### Task directions:
Repeat exactly, please, the opening lines of the data below, through and including the line where "ports := t.ports" sits.

### Given entries:
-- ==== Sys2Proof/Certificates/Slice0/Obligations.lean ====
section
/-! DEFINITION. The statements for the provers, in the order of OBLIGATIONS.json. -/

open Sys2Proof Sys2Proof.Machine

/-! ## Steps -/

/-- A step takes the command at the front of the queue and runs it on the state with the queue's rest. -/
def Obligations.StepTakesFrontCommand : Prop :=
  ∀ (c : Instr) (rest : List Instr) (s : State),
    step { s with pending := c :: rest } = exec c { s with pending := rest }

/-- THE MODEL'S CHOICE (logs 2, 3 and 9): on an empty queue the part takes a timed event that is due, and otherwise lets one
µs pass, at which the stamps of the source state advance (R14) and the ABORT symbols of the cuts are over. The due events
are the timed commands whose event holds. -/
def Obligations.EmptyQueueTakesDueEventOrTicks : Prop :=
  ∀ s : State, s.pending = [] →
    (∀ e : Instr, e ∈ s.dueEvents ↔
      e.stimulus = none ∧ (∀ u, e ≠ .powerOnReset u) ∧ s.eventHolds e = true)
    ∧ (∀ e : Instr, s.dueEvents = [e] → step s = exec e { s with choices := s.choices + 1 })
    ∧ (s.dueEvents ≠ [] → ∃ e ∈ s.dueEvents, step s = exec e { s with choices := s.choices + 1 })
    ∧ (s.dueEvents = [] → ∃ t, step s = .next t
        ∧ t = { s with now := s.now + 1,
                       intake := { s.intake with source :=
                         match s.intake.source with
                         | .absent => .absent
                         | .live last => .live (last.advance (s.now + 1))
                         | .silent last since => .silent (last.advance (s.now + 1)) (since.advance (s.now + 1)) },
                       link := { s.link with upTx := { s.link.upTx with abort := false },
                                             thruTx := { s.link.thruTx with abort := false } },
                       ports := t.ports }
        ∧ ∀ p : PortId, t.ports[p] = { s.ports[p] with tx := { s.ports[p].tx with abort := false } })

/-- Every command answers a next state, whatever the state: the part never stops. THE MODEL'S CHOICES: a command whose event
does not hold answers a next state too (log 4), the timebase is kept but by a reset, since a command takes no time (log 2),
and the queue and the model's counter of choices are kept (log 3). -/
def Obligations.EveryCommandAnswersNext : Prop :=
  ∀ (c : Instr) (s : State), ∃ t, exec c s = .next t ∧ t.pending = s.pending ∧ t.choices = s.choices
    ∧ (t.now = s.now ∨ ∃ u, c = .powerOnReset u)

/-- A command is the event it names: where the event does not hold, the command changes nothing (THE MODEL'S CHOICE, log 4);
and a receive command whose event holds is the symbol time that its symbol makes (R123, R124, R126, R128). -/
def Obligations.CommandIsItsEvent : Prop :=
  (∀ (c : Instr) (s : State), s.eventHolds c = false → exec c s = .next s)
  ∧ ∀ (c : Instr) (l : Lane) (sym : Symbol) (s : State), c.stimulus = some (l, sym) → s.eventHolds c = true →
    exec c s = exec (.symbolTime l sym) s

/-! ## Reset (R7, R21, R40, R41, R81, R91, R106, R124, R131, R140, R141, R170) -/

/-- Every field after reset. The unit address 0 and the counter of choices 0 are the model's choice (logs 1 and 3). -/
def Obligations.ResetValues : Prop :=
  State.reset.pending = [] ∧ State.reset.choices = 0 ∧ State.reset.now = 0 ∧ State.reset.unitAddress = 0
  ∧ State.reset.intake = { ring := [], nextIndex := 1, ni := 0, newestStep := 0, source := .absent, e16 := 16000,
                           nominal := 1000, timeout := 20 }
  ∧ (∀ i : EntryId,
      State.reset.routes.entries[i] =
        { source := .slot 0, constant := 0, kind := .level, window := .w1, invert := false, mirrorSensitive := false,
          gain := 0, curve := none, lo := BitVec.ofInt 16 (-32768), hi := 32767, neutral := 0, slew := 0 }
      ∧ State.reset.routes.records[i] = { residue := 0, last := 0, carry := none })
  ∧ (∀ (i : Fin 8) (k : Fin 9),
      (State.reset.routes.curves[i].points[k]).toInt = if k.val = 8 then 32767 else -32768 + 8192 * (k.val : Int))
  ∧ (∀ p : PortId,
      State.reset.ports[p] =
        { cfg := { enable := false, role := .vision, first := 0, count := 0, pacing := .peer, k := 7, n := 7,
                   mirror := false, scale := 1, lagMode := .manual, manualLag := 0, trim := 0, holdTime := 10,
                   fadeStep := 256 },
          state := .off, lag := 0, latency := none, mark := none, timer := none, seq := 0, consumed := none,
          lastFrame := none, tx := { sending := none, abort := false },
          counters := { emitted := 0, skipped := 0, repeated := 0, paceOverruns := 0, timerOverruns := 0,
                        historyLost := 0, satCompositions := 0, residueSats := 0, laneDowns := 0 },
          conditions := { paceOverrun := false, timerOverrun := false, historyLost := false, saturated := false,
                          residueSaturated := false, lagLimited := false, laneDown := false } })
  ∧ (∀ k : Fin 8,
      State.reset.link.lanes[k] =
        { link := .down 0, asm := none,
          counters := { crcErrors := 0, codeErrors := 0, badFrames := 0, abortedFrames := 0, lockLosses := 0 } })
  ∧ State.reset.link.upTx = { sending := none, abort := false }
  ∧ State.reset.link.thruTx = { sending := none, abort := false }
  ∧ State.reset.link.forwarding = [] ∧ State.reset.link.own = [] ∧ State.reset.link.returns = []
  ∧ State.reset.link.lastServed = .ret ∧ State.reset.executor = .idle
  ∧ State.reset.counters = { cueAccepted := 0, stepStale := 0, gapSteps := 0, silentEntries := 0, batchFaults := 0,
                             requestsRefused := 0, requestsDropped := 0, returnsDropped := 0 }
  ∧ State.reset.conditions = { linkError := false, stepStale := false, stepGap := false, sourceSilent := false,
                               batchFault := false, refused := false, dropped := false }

### Your solution:
-- ==== Sys2Proof/Certificates/Slice0/Obligations.lean ====
section
/-! DEFINITION. The statements for the provers, in the order of OBLIGATIONS.json. -/

open Sys2Proof Sys2Proof.Machine

/-! ## Steps -/

/-- A step takes the command at the front of the queue and runs it on the state with the queue's rest. -/
def Obligations.StepTakesFrontCommand : Prop :=
  ∀ (c : Instr) (rest : List Instr) (s : State),
    step { s with pending := c :: rest } = exec c { s with pending := rest }

/-- THE MODEL'S CHOICE (logs 2, 3 and 9): on an empty queue the part takes a timed event that is due, and otherwise lets one
µs pass, at which the stamps of the source state advance (R14) and the ABORT symbols of the cuts are over. The due events
are the timed commands whose event holds. -/
def Obligations.EmptyQueueTakesDueEventOrTicks : Prop :=
  ∀ s : State, s.pending = [] →
    (∀ e : Instr, e ∈ s.dueEvents ↔
      e.stimulus = none ∧ (∀ u, e ≠ .powerOnReset u) ∧ s.eventHolds e = true)
    ∧ (∀ e : Instr, s.dueEvents = [e] → step s = exec e { s with choices := s.choices + 1 })
    ∧ (s.dueEvents ≠ [] → ∃ e ∈ s.dueEvents, step s = exec e { s with choices := s.choices + 1 })
    ∧ (s.dueEvents = [] → ∃ t, step s = .next t
        ∧ t = { s with now := s.now + 1,
                       intake := { s.intake with source :=
                         match s.intake.source with
                         | .absent => .absent
                         | .live last => .live (last.advance (s.now + 1))
                         | .silent last since => .silent (last.advance (s.now + 1)) (since.advance (s.now + 1)) },
                       link := { s.link with upTx := { s.link.upTx with abort := false },
                                             thruTx := { s.link.thruTx with abort := false } },
                       ports := t.ports }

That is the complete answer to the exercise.